[Stored items]
* * * * * * * * *

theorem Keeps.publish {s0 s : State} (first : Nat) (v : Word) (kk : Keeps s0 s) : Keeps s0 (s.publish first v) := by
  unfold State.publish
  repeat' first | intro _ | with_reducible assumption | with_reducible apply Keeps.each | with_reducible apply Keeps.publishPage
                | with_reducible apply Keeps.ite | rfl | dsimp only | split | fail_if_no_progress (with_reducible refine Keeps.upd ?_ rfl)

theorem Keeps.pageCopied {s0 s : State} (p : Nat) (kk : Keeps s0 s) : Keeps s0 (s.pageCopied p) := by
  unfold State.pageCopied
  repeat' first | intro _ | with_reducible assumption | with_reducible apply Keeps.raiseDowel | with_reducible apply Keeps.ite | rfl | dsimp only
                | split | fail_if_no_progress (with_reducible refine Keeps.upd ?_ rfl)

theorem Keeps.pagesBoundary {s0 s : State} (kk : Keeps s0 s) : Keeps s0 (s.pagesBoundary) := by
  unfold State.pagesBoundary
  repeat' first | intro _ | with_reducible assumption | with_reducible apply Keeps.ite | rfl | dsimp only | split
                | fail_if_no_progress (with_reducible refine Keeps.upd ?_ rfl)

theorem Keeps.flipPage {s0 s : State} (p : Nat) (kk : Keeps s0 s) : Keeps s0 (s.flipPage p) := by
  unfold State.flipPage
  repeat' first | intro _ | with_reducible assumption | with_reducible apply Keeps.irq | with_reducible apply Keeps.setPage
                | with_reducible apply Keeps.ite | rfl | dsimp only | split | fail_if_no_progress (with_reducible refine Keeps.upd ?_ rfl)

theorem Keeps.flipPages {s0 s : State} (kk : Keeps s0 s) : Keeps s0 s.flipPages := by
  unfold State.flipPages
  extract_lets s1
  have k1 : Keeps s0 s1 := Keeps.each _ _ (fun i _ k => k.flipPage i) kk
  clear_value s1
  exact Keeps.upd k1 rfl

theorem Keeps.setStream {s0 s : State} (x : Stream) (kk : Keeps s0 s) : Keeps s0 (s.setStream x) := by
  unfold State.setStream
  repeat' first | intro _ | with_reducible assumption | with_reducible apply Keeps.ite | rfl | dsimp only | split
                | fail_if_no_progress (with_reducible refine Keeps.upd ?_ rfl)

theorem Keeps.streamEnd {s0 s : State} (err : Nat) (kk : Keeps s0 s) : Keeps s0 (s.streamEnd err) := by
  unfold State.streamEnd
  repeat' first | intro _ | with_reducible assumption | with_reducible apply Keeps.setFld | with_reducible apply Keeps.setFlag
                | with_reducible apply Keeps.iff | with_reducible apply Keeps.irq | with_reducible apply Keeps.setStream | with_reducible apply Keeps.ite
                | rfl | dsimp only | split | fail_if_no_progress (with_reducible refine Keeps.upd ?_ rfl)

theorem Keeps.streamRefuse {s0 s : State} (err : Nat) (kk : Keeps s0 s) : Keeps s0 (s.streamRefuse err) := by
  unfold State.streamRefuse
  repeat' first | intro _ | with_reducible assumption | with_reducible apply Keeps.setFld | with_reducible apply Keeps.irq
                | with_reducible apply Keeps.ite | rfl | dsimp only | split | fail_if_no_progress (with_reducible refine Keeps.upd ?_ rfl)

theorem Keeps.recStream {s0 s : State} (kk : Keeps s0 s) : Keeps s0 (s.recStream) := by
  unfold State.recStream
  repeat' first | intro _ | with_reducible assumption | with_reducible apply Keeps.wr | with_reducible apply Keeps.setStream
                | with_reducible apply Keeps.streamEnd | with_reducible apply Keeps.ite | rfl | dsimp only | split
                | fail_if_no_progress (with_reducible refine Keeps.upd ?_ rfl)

* * * * * * * * *

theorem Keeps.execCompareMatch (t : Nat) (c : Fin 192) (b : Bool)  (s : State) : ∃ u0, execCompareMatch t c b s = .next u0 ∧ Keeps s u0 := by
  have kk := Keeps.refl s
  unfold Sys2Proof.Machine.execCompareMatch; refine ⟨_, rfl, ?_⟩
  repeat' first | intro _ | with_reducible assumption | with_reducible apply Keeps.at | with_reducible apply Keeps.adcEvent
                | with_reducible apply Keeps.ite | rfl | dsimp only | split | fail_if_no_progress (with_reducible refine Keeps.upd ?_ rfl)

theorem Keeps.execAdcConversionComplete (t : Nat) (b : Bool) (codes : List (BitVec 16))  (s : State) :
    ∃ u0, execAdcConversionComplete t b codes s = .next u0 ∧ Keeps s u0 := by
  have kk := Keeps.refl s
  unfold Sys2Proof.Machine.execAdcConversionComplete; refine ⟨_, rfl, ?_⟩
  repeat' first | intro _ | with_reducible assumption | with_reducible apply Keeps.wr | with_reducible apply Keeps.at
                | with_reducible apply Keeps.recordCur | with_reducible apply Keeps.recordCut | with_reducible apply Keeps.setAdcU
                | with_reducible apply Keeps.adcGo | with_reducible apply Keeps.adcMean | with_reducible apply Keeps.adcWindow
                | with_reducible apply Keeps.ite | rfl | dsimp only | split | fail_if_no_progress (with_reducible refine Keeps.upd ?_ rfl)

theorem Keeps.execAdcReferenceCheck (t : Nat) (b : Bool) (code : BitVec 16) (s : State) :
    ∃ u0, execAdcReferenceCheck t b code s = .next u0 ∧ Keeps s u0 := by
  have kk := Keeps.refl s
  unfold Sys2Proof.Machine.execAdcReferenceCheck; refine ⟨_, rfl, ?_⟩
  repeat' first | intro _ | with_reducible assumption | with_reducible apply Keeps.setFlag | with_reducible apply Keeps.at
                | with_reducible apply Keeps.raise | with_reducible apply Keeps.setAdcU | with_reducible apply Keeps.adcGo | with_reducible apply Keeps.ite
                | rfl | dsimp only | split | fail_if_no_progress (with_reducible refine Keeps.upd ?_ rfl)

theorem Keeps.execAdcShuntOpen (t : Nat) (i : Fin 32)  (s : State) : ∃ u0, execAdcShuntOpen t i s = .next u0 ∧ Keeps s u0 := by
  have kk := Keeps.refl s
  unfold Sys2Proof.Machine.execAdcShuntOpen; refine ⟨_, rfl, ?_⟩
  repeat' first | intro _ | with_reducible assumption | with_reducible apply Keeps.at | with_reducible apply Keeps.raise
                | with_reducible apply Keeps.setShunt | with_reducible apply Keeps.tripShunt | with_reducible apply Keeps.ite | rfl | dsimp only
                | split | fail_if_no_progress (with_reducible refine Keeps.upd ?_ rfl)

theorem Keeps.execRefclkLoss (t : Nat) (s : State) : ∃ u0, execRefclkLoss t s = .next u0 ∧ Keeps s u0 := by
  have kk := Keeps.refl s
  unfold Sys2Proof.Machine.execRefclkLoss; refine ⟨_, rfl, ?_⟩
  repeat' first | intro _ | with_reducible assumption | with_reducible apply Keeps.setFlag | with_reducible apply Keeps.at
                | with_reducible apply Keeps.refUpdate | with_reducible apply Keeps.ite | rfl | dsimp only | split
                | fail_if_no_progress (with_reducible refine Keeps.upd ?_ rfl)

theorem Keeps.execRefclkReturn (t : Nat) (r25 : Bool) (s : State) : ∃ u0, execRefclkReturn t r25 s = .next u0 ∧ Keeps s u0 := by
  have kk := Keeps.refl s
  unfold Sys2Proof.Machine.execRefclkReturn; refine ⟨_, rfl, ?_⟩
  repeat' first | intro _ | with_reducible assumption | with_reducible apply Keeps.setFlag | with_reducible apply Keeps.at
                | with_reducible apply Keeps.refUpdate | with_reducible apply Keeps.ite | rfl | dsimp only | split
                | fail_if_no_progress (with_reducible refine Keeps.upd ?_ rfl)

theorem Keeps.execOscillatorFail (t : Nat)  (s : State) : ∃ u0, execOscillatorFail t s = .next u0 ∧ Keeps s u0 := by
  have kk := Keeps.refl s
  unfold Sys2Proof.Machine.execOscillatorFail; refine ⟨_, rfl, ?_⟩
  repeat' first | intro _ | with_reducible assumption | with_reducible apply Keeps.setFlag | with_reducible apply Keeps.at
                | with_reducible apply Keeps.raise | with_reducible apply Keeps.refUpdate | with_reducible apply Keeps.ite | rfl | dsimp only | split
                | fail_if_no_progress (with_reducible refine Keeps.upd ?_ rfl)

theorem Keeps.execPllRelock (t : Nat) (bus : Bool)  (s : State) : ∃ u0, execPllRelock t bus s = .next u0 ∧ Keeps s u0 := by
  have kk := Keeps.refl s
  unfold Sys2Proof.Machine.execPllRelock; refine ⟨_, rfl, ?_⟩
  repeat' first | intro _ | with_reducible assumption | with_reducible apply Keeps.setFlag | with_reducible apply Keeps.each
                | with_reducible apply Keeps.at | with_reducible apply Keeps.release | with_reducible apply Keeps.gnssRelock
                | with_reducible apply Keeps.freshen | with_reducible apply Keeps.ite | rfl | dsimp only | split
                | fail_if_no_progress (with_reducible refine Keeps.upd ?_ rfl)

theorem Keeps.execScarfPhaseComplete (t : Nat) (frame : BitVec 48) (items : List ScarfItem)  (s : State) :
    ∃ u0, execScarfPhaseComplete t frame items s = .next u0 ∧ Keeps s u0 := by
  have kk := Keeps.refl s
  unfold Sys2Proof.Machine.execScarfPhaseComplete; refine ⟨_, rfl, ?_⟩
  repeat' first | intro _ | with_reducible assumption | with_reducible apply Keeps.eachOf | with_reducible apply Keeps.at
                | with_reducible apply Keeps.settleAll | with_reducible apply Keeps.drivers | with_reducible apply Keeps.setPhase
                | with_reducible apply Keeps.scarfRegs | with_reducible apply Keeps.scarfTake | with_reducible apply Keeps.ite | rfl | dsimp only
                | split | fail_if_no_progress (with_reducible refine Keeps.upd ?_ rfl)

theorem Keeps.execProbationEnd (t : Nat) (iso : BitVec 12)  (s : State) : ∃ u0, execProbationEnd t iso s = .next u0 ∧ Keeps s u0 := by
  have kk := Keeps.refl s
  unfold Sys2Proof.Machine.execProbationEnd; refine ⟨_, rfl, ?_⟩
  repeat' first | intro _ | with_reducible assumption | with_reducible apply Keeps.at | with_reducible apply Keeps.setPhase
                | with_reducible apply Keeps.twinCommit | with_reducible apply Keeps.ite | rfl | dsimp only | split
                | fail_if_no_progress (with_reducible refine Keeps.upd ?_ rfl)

* * * * * * * * *

### To do
When a line in the records holds the string "execProbationEnd", copy that line.

### Completed exercise
theorem Keeps.execProbationEnd (t : Nat) (iso : BitVec 12)  (s : State) : ∃ u0, execProbationEnd t iso s = .next u0 ∧ Keeps s u0 := by
  unfold Sys2Proof.Machine.execProbationEnd; refine ⟨_, rfl, ?_⟩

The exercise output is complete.